Números em queda no Brasil, mas os dados ainda são preocupantes
O Brasil registra queda no número de casos de infecção por Aids nos últimos anos. Desde 2012, observa-se uma diminuição na taxa de detecção da doença no País, que passou de 21,9/100 mil habitantes em 2012 para 17,8/100 mil habitantes em 2019, representando um decréscimo de 18,7%. A taxa de mortalidade por Aids apresentou queda de 17,1% nos últimos cinco anos. Em 2015, foram registrados 12.667 óbitos pela doença e em 2019 foram 10.565. Ações como a testagem para a doença e o início imediato do tratamento, em caso de diagnóstico positivo, são fundamentais para a redução do número de casos e óbitos.

Atualmente, cerca de 920 mil pessoas vivem com HIV no Brasil. Dessas, 89% foram diagnosticadas, 77% fazem tratamento com antirretroviral e 94% das pessoas em tratamento não transmitem o HIV por via sexual por terem atingido carga viral indetectável. Em 2020, até outubro, cerca de 642 mil pessoas estavam em tratamento antirretroviral. Em 2018 eram 593.594 pessoas em tratamento.

No Brasil, em 2019, foram diagnosticados 41.919 novos casos de HIV e 37.308 casos de Aids. O Ministério da Saúde estima que cerca de 10 mil casos de Aids foram evitados no país, no período de 2015 a 2019. “Garantimos tratamento mesmo em época pandêmica. Não faltou medicação, testes rápidos de HIV ou preservativos. Garantimos a contínua dispensação de medicamentos para o tratamento desse paciente”, afirma o secretário de Vigilância em Saúde, Arnaldo Medeiros.

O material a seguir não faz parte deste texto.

-- ==== Sys2Proof/Tests/Slice0.lean ====
section
/-! SUPPORT. The model's own tests. Every expected value comes from spec/: the opcode maps and lengths of
30_encoding.md, the vectors of 95_test_vectors.md (L1, L2), and the rules named beside a test. Then one
witness for the hypotheses of each statement that has any. -/

namespace Sys2Proof.Tests

open Sys2Proof.Machine Sys2Proof.Claims

/-! ## Helpers -/

/-- A state with the bytes of one instruction at PC = 0x0100, in `nop` mode, all else 0 (95_test_vectors.md,
conventions). -/
def start (bytes : List Byte) : State :=
  State.placeBytes { State.reset with pc := 0x0100#16, illegalMode := .nop } 0x0100#16 bytes

/-- The state after one step. -/
def after (s : State) : State :=
  match step s with
  | .next t => t
  | _ => s

/-- A, F, PC and the count. -/
abbrev showsAF (a f : Byte) (pc : Word) (cycles : Nat) (t : State) : Prop :=
  t.a = a ∧ t.f = f ∧ t.pc = pc ∧ t.result = .ok cycles

/-- The byte at 0xC000, F, PC and the count. -/
abbrev showsMF (m f : Byte) (pc : Word) (cycles : Nat) (t : State) : Prop :=
  t.readByte 0xC000#16 = m ∧ t.f = f ∧ t.pc = pc ∧ t.result = .ok cycles

/-- The same state with HL = 0xC000 and a byte there. -/
def withMem (m : Byte) (s : State) : State := { s.writeByte 0xC000#16 m with h := 0xC0#8, l := 0x00#8 }

/-- Each list of bytes decodes to the instruction beside it, with nothing left over. -/
abbrev DecodeTo (pairs : List (List Byte × Instr)) : Prop := ∀ p ∈ pairs, decode p.1 = .ok (p.2, [])

/-! ## Well-formedness: the one check, and a term it refuses -/

theorem test_prefix_alone_is_ill_formed : Instr.wellFormed .prefixCB = false := by decide

theorem test_operand_rows_are_well_formed :
    Instr.wellFormed (.jp 0xFFFF#16) = true ∧ Instr.wellFormed (.ldIndHLImm8 0xFF#8) = true ∧
      Instr.wellFormed .illegalFD = true := by decide

/-! ## Decoding, bit by bit from the encodings of 30_encoding.md §2 and §3 -/

/-- Block x = 2 (R120): 10 alu r; y = 001 is ADC, z = 110 is (HL). -/
theorem test_word_adc_indHL : decode [0b10001110#8] = .ok (.adcAIndHL, []) := by decide

/-- Block x = 3, z = 6 (R121): 11 alu 110; y = 111 is CP. -/
theorem test_word_cp_d8 : decode [0b11111110#8, 0x40#8] = .ok (.cpImm8 0x40#8, []) := by decide

/-- Block x = 0, z = 1, q = 1 (R118): 00 rr 1001; p = 11 is SP. -/
theorem test_word_addHL_SP : decode [0b00111001#8] = .ok (.addHLSP, []) := by decide

/-- CB block x = 0 (R122): 00 op r; y = 101 is SRA, z = 101 is L. -/
theorem test_word_sra_l : decode [0xCB#8, 0b00101101#8] = .ok (.sraL, []) := by decide

/-- CB block x = 2: 10 b r; b = 4, z = 100 is H. -/
theorem test_word_res4_h : decode [0xCB#8, 0b10100100#8] = .ok (.res4H, []) := by decide

/-- Block x = 1 (R119): 01 d s; d = 100 is H, s = 110 is (HL). -/
theorem test_word_ldH_indHL : decode [0b01100110#8] = .ok (.ldHIndHL, []) := by decide

/-- Block x = 1, y = z = 6 (R119): HALT. -/
theorem test_word_halt : decode [0b01110110#8] = .ok (.halt, []) := by decide

/-- Block x = 0, z = 2 (R118): 00 mem 0010; p = 10 is HL+. -/
theorem test_word_store_hlInc : decode [0b00100010#8] = .ok (.ldIndHLIncA, []) := by decide

/-- Block x = 3, z = 4 (R121): 11 0cc 100 and a little-endian address (R113); cc = 3 is C. -/
theorem test_word_call_c : decode [0b11011100#8, 0x34#8, 0x12#8] = .ok (.callC 0x1234#16, []) := by decide

/-- Block x = 3, z = 7: 11 y 111; y = 5 is RST 0x28. -/
theorem test_word_rst28 : decode [0b11101111#8] = .ok (.rst28, []) := by decide

/-- An illegal opcode is one byte (R123): the byte after it is left over. -/
theorem test_word_illegal : decode [0b11010011#8, 0x00#8] = .ok (.illegalD3, [0x00#8]) := by decide

/-- A list that ends inside an instruction is refused by name. -/
theorem test_short_bytes_refused :
    decode [0xC3#8, 0x34#8] = .error (.endsInsideInstruction 0xC3#8) ∧ decode [] = .error .noBytes := by decide

/-! ## Decoding, every row: the base map (R133) and the CB map (R134), 16 opcodes a theorem -/

theorem test_map_row_0 : DecodeTo [
    ([0x00#8], .nop), ([0x01#8, 0x34#8, 0x12#8], .ldBCImm16 0x1234#16), ([0x02#8], .ldIndBCA),
    ([0x03#8], .incBC), ([0x04#8], .incB), ([0x05#8], .decB), ([0x06#8, 0x5A#8], .ldBImm8 0x5A#8),
    ([0x07#8], .rlca), ([0x08#8, 0x34#8, 0x12#8], .ldIndA16SP 0x1234#16), ([0x09#8], .addHLBC),
    ([0x0A#8], .ldAIndBC), ([0x0B#8], .decBC), ([0x0C#8], .incC), ([0x0D#8], .decC),
    ([0x0E#8, 0x5A#8], .ldCImm8 0x5A#8), ([0x0F#8], .rrca)] := by
  decide

theorem test_map_row_1 : DecodeTo [
    ([0x10#8, 0x5A#8], .stop 0x5A#8), ([0x11#8, 0x34#8, 0x12#8], .ldDEImm16 0x1234#16), ([0x12#8], .ldIndDEA),
    ([0x13#8], .incDE), ([0x14#8], .incD), ([0x15#8], .decD), ([0x16#8, 0x5A#8], .ldDImm8 0x5A#8),
    ([0x17#8], .rla), ([0x18#8, 0x5A#8], .jr 0x5A#8), ([0x19#8], .addHLDE), ([0x1A#8], .ldAIndDE),
    ([0x1B#8], .decDE), ([0x1C#8], .incE), ([0x1D#8], .decE), ([0x1E#8, 0x5A#8], .ldEImm8 0x5A#8),
    ([0x1F#8], .rra)] := by
  decide

theorem test_map_row_2 : DecodeTo [
    ([0x20#8, 0x5A#8], .jrNZ 0x5A#8), ([0x21#8, 0x34#8, 0x12#8], .ldHLImm16 0x1234#16),
    ([0x22#8], .ldIndHLIncA), ([0x23#8], .incHL), ([0x24#8], .incH), ([0x25#8], .decH),
    ([0x26#8, 0x5A#8], .ldHImm8 0x5A#8), ([0x27#8], .daa), ([0x28#8, 0x5A#8], .jrZ 0x5A#8),
    ([0x29#8], .addHLHL), ([0x2A#8], .ldAIndHLInc), ([0x2B#8], .decHL), ([0x2C#8], .incL), ([0x2D#8], .decL),
    ([0x2E#8, 0x5A#8], .ldLImm8 0x5A#8), ([0x2F#8], .cpl)] := by
  decide

theorem test_map_row_3 : DecodeTo [
    ([0x30#8, 0x5A#8], .jrNC 0x5A#8), ([0x31#8, 0x34#8, 0x12#8], .ldSPImm16 0x1234#16),
    ([0x32#8], .ldIndHLDecA), ([0x33#8], .incSP), ([0x34#8], .incIndHL), ([0x35#8], .decIndHL),
    ([0x36#8, 0x5A#8], .ldIndHLImm8 0x5A#8), ([0x37#8], .scf), ([0x38#8, 0x5A#8], .jrC 0x5A#8),
    ([0x39#8], .addHLSP), ([0x3A#8], .ldAIndHLDec), ([0x3B#8], .decSP), ([0x3C#8], .incA), ([0x3D#8], .decA),
    ([0x3E#8, 0x5A#8], .ldAImm8 0x5A#8), ([0x3F#8], .ccf)] := by
  decide

theorem test_map_row_4 : DecodeTo [
    ([0x40#8], .ldBB), ([0x41#8], .ldBC), ([0x42#8], .ldBD), ([0x43#8], .ldBE), ([0x44#8], .ldBH),
    ([0x45#8], .ldBL), ([0x46#8], .ldBIndHL), ([0x47#8], .ldBA), ([0x48#8], .ldCB), ([0x49#8], .ldCC),
    ([0x4A#8], .ldCD), ([0x4B#8], .ldCE), ([0x4C#8], .ldCH), ([0x4D#8], .ldCL), ([0x4E#8], .ldCIndHL),
    ([0x4F#8], .ldCA)] := by
  decide

theorem test_map_row_5 : DecodeTo [
    ([0x50#8], .ldDB), ([0x51#8], .ldDC), ([0x52#8], .ldDD), ([0x53#8], .ldDE), ([0x54#8], .ldDH),
    ([0x55#8], .ldDL), ([0x56#8], .ldDIndHL), ([0x57#8], .ldDA), ([0x58#8], .ldEB), ([0x59#8], .ldEC),
    ([0x5A#8], .ldED), ([0x5B#8], .ldEE), ([0x5C#8], .ldEH), ([0x5D#8], .ldEL), ([0x5E#8], .ldEIndHL),
    ([0x5F#8], .ldEA)] := by
  decide

theorem test_map_row_6 : DecodeTo [
    ([0x60#8], .ldHB), ([0x61#8], .ldHC), ([0x62#8], .ldHD), ([0x63#8], .ldHE), ([0x64#8], .ldHH),
    ([0x65#8], .ldHL), ([0x66#8], .ldHIndHL), ([0x67#8], .ldHA), ([0x68#8], .ldLB), ([0x69#8], .ldLC),
    ([0x6A#8], .ldLD), ([0x6B#8], .ldLE), ([0x6C#8], .ldLH), ([0x6D#8], .ldLL), ([0x6E#8], .ldLIndHL),
    ([0x6F#8], .ldLA)] := by
  decide

theorem test_map_row_7 : DecodeTo [
    ([0x70#8], .ldIndHLB), ([0x71#8], .ldIndHLC), ([0x72#8], .ldIndHLD), ([0x73#8], .ldIndHLE),
    ([0x74#8], .ldIndHLH), ([0x75#8], .ldIndHLL), ([0x76#8], .halt), ([0x77#8], .ldIndHLA), ([0x78#8], .ldAB),
    ([0x79#8], .ldAC), ([0x7A#8], .ldAD), ([0x7B#8], .ldAE), ([0x7C#8], .ldAH), ([0x7D#8], .ldAL),
    ([0x7E#8], .ldAIndHL), ([0x7F#8], .ldAA)] := by
  decide

theorem test_map_row_8 : DecodeTo [
    ([0x80#8], .addAB), ([0x81#8], .addAC), ([0x82#8], .addAD), ([0x83#8], .addAE), ([0x84#8], .addAH),
    ([0x85#8], .addAL), ([0x86#8], .addAIndHL), ([0x87#8], .addAA), ([0x88#8], .adcAB), ([0x89#8], .adcAC),
    ([0x8A#8], .adcAD), ([0x8B#8], .adcAE), ([0x8C#8], .adcAH), ([0x8D#8], .adcAL), ([0x8E#8], .adcAIndHL),
    ([0x8F#8], .adcAA)] := by
  decide

theorem test_map_row_9 : DecodeTo [
    ([0x90#8], .subB), ([0x91#8], .subC), ([0x92#8], .subD), ([0x93#8], .subE), ([0x94#8], .subH),
    ([0x95#8], .subL), ([0x96#8], .subIndHL), ([0x97#8], .subA), ([0x98#8], .sbcAB), ([0x99#8], .sbcAC),
    ([0x9A#8], .sbcAD), ([0x9B#8], .sbcAE), ([0x9C#8], .sbcAH), ([0x9D#8], .sbcAL), ([0x9E#8], .sbcAIndHL),
    ([0x9F#8], .sbcAA)] := by
  decide

theorem test_map_row_A : DecodeTo [
    ([0xA0#8], .andB), ([0xA1#8], .andC), ([0xA2#8], .andD), ([0xA3#8], .andE), ([0xA4#8], .andH),
    ([0xA5#8], .andL), ([0xA6#8], .andIndHL), ([0xA7#8], .andA), ([0xA8#8], .xorB), ([0xA9#8], .xorC),
    ([0xAA#8], .xorD), ([0xAB#8], .xorE), ([0xAC#8], .xorH), ([0xAD#8], .xorL), ([0xAE#8], .xorIndHL),
    ([0xAF#8], .xorA)] := by
  decide

theorem test_map_row_B : DecodeTo [
    ([0xB0#8], .orB), ([0xB1#8], .orC), ([0xB2#8], .orD), ([0xB3#8], .orE), ([0xB4#8], .orH), ([0xB5#8], .orL),
    ([0xB6#8], .orIndHL), ([0xB7#8], .orA), ([0xB8#8], .cpB), ([0xB9#8], .cpC), ([0xBA#8], .cpD),
    ([0xBB#8], .cpE), ([0xBC#8], .cpH), ([0xBD#8], .cpL), ([0xBE#8], .cpIndHL), ([0xBF#8], .cpA)] := by
  decide

theorem test_map_row_C : DecodeTo [
    ([0xC0#8], .retNZ), ([0xC1#8], .popBC), ([0xC2#8, 0x34#8, 0x12#8], .jpNZ 0x1234#16),
    ([0xC3#8, 0x34#8, 0x12#8], .jp 0x1234#16), ([0xC4#8, 0x34#8, 0x12#8], .callNZ 0x1234#16),
    ([0xC5#8], .pushBC), ([0xC6#8, 0x5A#8], .addAImm8 0x5A#8), ([0xC7#8], .rst00), ([0xC8#8], .retZ),
    ([0xC9#8], .ret), ([0xCA#8, 0x34#8, 0x12#8], .jpZ 0x1234#16), ([0xCB#8], .prefixCB),
    ([0xCC#8, 0x34#8, 0x12#8], .callZ 0x1234#16), ([0xCD#8, 0x34#8, 0x12#8], .call 0x1234#16),
    ([0xCE#8, 0x5A#8], .adcAImm8 0x5A#8), ([0xCF#8], .rst08)] := by
  decide

theorem test_map_row_D : DecodeTo [
    ([0xD0#8], .retNC), ([0xD1#8], .popDE), ([0xD2#8, 0x34#8, 0x12#8], .jpNC 0x1234#16),
    ([0xD3#8], .illegalD3), ([0xD4#8, 0x34#8, 0x12#8], .callNC 0x1234#16), ([0xD5#8], .pushDE),
    ([0xD6#8, 0x5A#8], .subImm8 0x5A#8), ([0xD7#8], .rst10), ([0xD8#8], .retC), ([0xD9#8], .reti),
    ([0xDA#8, 0x34#8, 0x12#8], .jpC 0x1234#16), ([0xDB#8], .illegalDB),
    ([0xDC#8, 0x34#8, 0x12#8], .callC 0x1234#16), ([0xDD#8], .illegalDD), ([0xDE#8, 0x5A#8], .sbcAImm8 0x5A#8),
    ([0xDF#8], .rst18)] := by
  decide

A campanha de Prevenção ao HIV/Aids deste ano incentiva a busca pelo diagnóstico e tratamento da doença, reforçando que a camisinha é a forma mais fácil e simples de se prevenir contra o HIV. Caso não tenha utilizado camisinha, é de extrema importância realizar o teste de HIV, gratuito no Sistema Único de Saúde. Em caso de diagnóstico positivo, a orientação é iniciar o tratamento o mais rápido possível para evitar o adoecimento por Aids. Com o tratamento adequado, o vírus HIV fica indetectável, ou seja, não pode ser transmitido.